If you try to plant the carrots you have pulled out at a different location, they will not grow well. If the seedlings are very small, you should save yourself some work and toss them into the compost pile. Should there be some tiny carrots, go ahead and enjoy the sweet treat. Close off the gaps in between the remaining carrots with soil and press it down firmly. After the thinning, each plant should be at least 2 cm apart from the next carrot. For autumn varieties that are supposed to grow very thickly, you should pull out the thinner carrots about a month prior to the harvest time.
Carrots are not particularly strong and competitive and should therefore definitely be freed from weeds early in their development. You should be careful when weeding with a hoe, because the little roots are very delicate. Weeding by hand would be the safer option.
Harvesting carrots: identifying the appropriate harvest time
There is no perfect time to harvest carrots. Harvesting is a matter of taste. The bigger the roots grow, the more intense their flavour becomes. If harvested early, carrots have a sweet and mild taste and they can be easily eaten with their peels. In brief, harvest your carrots according to your taste preferences.
Generally, carrots can be harvested after about three months of growing.
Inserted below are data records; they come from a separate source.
-- ==== Sys2Proof/Machine/Operands.lean ====
section
/-! DEFINITION. The registers and their child views (10_state.md R20 to R28), the segment rules of an access (20_memory.md
R63), the addressing resolver (30_encoding.md R100 to R109) and the operand handles. -/

namespace Sys2Proof.Machine

/-- `reg16[n]` for the register numbers 0 to 7 (10_state.md R21). -/
def State.reg16 (s : State) (n : BitVec 3) : Word :=
  match n.toNat with
  | 0 => s.ax
  | 1 => s.cx
  | 2 => s.dx
  | 3 => s.bx
  | 4 => s.sp
  | 5 => s.bp
  | 6 => s.si
  | _ => s.di

/-- `reg16[n] <- v` for the register numbers 0 to 7. -/
def State.setReg16 (s : State) (n : BitVec 3) (v : Word) : State :=
  match n.toNat with
  | 0 => { s with ax := v }
  | 1 => { s with cx := v }
  | 2 => { s with dx := v }
  | 3 => { s with bx := v }
  | 4 => { s with sp := v }
  | 5 => { s with bp := v }
  | 6 => { s with si := v }
  | _ => { s with di := v }

/-- The segment register `sreg[s]` (10_state.md R28). -/
def State.sreg (s : State) (r : SReg) : Word :=
  match r with
  | .es => s.es
  | .cs => s.cs
  | .ss => s.ss
  | .ds => s.ds

/-- `sreg[s] <- v`. -/
def State.setSreg (s : State) (r : SReg) (v : Word) : State :=
  match r with
  | .es => { s with es := v }
  | .cs => { s with cs := v }
  | .ss => { s with ss := v }
  | .ds => { s with ds := v }

/-- The parent of a byte register, `n & 3` (10_state.md R26). -/
def byteParent (n : BitVec 3) : BitVec 3 := n &&& 3

/-- Whether a byte register is the high half of its parent (10_state.md R26). -/
def byteIsHigh (n : BitVec 3) : Bool := n.getLsbD 2

/-- `reg8[n]`: resolved live off the parent (10_state.md R25). -/
def State.reg8 (s : State) (n : BitVec 3) : Byte :=
  let p := s.reg16 (byteParent n)
  if byteIsHigh n then hiByte p else loByte p

/-- `reg8[n] <- b`: the other half of the parent is kept (10_state.md R25). -/
def State.setReg8 (s : State) (n : BitVec 3) (b : Byte) : State :=
  let p := s.reg16 (byteParent n)
  s.setReg16 (byteParent n) (if byteIsHigh n then mkWord (loByte p) b else mkWord b (hiByte p))

/-- AL. -/
def State.al (s : State) : Byte := loByte s.ax

/-- AH. -/
def State.ah (s : State) : Byte := hiByte s.ax

/-- CL. -/
def State.cl (s : State) : Byte := loByte s.cx

/-- `AL <- b`. -/
def State.setAl (s : State) (b : Byte) : State := { s with ax := mkWord b (hiByte s.ax) }

/-- `AH <- b`. -/
def State.setAh (s : State) (b : Byte) : State := { s with ax := mkWord (loByte s.ax) b }

/-- `reg(n, w)` as an unsigned number (00_scope.md R9). -/
def State.reg (s : State) (w : Width) (n : BitVec 3) : Nat :=
  match w with
  | .byte => (s.reg8 n).toNat
  | .word => (s.reg16 n).toNat

/-- `reg(n, w) <- v`: the low `W` bits of `v` (10_state.md R20, R25). -/
def State.setReg (s : State) (w : Width) (n : BitVec 3) (v : Nat) : State :=
  match w with
  | .byte => s.setReg8 n (BitVec.ofNat 8 v)
  | .word => s.setReg16 n (BitVec.ofNat 16 v)

/-- The register an addressing-table entry names: 0 to 11, and 12 for ZERO; no other number is a register (10_state.md
R21, R23; 60_exceptions.md R355). -/
def State.tableReg (s : State) (n : Byte) : Option Word :=
  match n.toNat with
  | 0 => some s.ax
  | 1 => some s.cx
  | 2 => some s.dx
  | 3 => some s.bx
  | 4 => some s.sp
  | 5 => some s.bp
  | 6 => some s.si
  | 7 => some s.di
  | 8 => some s.es
  | 9 => some s.cs
  | 10 => some s.ss
  | 11 => some s.ds
  | 12 => some 0
  | _ => none

/-- The segment-override latch is active (10_state.md R38). -/
def State.segActive (s : State) : Bool := decide (0 < s.segCnt)

/-- The repeat latch is active (10_state.md R39). -/
def State.repActive (s : State) : Bool := decide (0 < s.repCnt)

/-- `ovr(D)`: the segment value an overridable access uses (20_memory.md R63). -/
def State.ovr (s : State) (d : SReg) : Word := if s.segActive then s.sreg s.segSel else s.sreg d

/-- An operand handle (30_encoding.md R109): a register of the operand's width, or memory, with its effective offset and
the physical address of its first byte. -/
inductive Operand where
  | reg (n : BitVec 3)
  | mem (ea : Word) (addr : Nat)
deriving DecidableEq, Repr

/-- `read(h, w)` (30_encoding.md R109), an unsigned number below `2^W`. -/
def State.readOp (s : State) (w : Width) (o : Operand) : Nat :=
  match o with
  | .reg n => s.reg w n
  | .mem _ a => s.mem.readW w a

/-- `write(h, w, v)` (30_encoding.md R109). -/
def State.writeOp (s : State) (w : Width) (o : Operand) (v : Nat) : State :=
  match o with
  | .reg n => s.setReg w n v
  | .mem _ a => { s with mem := s.mem.writeW w a v }

/-- The four addressing-table entries of an operand form: two registers, the multiplier, the default segment
(30_encoding.md R103 to R105). -/
structure Form where
  reg1 : Byte
  reg2 : Byte
  mult : Byte
  defseg : Byte
deriving DecidableEq, Repr

/-- Tables 4 to 7, the zero-displacement bank, used for `mod = 0` (R103). -/
def Tables.formZero (T : Tables) (rm : BitVec 3) : Form where
  reg1 := lookup T.reg1Zero (rm.setWidth 8)
  reg2 := lookup T.reg2Zero (rm.setWidth 8)
  mult := lookup T.multZero (rm.setWidth 8)
  defseg := lookup T.segZero (rm.setWidth 8)

/-- Tables 0 to 3, the displacement bank, used for `mod` 1 and 2 (R103). -/
def Tables.formDisp (T : Tables) (rm : BitVec 3) : Form where
  reg1 := lookup T.reg1Disp (rm.setWidth 8)
  reg2 := lookup T.reg2Disp (rm.setWidth 8)
  mult := lookup T.multDisp (rm.setWidth 8)
  defseg := lookup T.segDisp (rm.setWidth 8)

/-- The displacement times the multiplier, which is 0 or 1 (30_encoding.md R104; 60_exceptions.md R355). -/
def scaledDisp (mult : Byte) (disp : Word) : Option Word :=
  match mult.toNat with
  | 0 => some 0
  | 1 => some disp
  | _ => none

/-- The segment value of a memory operand: the override if one is active, else the default of the form
(30_encoding.md R106). The default-segment entry is used only in the second case (notes/assumptions/17.md). -/
def State.formSegment (s : State) (f : Form) : Option Word :=
  if s.segActive then some (s.sreg s.segSel) else s.tableReg f.defseg

/-- The memory operand of a form (30_encoding.md R104, R106), or nothing when an entry it uses is no register number or no
multiplier (60_exceptions.md R355). -/
def State.memOperand (s : State) (f : Form) (disp : Word) : Option Operand :=
  match s.tableReg f.reg1, s.tableReg f.reg2, scaledDisp f.mult disp, s.formSegment f with
  | some r1, some r2, some d, some sg => some (.mem (r1 + r2 + d) (phys sg (r1 + r2 + d)))
  | _, _, _, _ => none

/-- The handle of the fields `mod` and `rm` (30_encoding.md R101 to R107). With `mod = 0` and `rm` other than 6 the
displacement is 0, also where other tables hold a multiplier 1 for the form (notes/assumptions/31.md). -/
def State.resolveRm (s : State) (ea : RM) : Option Operand :=
  match ea with
  | .reg rm => some (.reg rm)
  | .mem rm => s.memOperand (Tables.formZero s.tables rm) 0
  | .direct disp => s.memOperand (Tables.formZero s.tables 6) disp
  | .mem8 rm disp => s.memOperand (Tables.formDisp s.tables rm) (sext disp)
  | .mem16 rm disp => s.memOperand (Tables.formDisp s.tables rm) disp

/-- What step 3 of a pass gives a handler (30_encoding.md R100, R109): the handle `RM` and the `reg` field; or a fault of
the resolver (60_exceptions.md R355); or no ModRM byte at all, for tables in which the class needs one and the opcode has
none (notes/assumptions/10.md). -/
inductive Resolution where
  | operands (rm : Operand) (reg : BitVec 3)
  | valueOutOfRange
  | noModRM
deriving DecidableEq, Repr

/-- Step 3 of a pass. -/
def State.resolve (s : State) (h : Head) : Resolution :=
  match h.modrm with
  | none => .noModRM
  | some m =>
    match s.resolveRm m.ea with
    | some o => .operands o m.reg
    | none => .valueOutOfRange

/-- `to` and `from` of 30_encoding.md R109, in this order, by the direction bit `d` (R97). -/
def direct (d : Bool) (rm : Operand) (reg : BitVec 3) : Operand × Operand :=
  if d then (.reg reg, rm) else (rm, .reg reg)

end Sys2Proof.Machine
end

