-- ==== Sys2Proof/Machine/Fetch.lean ====
section
/-! DEFINITION. The fetch window (30_encoding.md R90) and the stop condition (60_exceptions.md R366). -/

namespace Sys2Proof.Machine

/-- The bytes at `phys(CS, IP) + 0 .. + 5`: consecutive physical addresses, read afresh in every pass (R90). -/
def fetchWindow (s : State) : Window where
  b0 := s.mem.read (phys s.cs s.ip)
  b1 := s.mem.read (phys s.cs s.ip + 1)
  b2 := s.mem.read (phys s.cs s.ip + 2)
  b3 := s.mem.read (phys s.cs s.ip + 3)
  b4 := s.mem.read (phys s.cs s.ip + 4)
  b5 := s.mem.read (phys s.cs s.ip + 5)

/-- `stop_req` in this state: true from a pass count on, or never (60_exceptions.md R366; notes/assumptions/4.md). -/
def State.stopRequested (s : State) : Bool :=
  match s.stopAt with
  | some n => decide (n ≤ s.passes)
  | none => false

end Sys2Proof.Machine
end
This timeframe will of course vary depending on the weather and climate conditions. If sown in a cold March, it will take the carrots at least a few more days or even weeks to sprout than carrots sown in April or May. Carrots that have been sown early will, thus, be rather small and thin even after three months of growing. In such a case, they should stay in the ground a little bit longer.
Here, you will find out how to harvest carrots.
Most of the time, there is no need to store carrots as they can be harvested whenever needed. Once out of the ground, carrots lose moisture quickly and should therefore be stored in the fridge. If you wrap them in newspaper or in an airtight bag in order to avoid mould from forming, they can last for about a week. After a week, they will slowly start to shrivel. One way of storing carrots is to freeze them. You can freeze your carrots peeled and cut and ready to cook. Their consistency, however, will change a little. This way of storing carrots is ideal for stews or soups that will be pureed anyway. Lastly, carrots can also be stored in sand boxes in dark and cold cellars, traditionally referred to as earth cellars.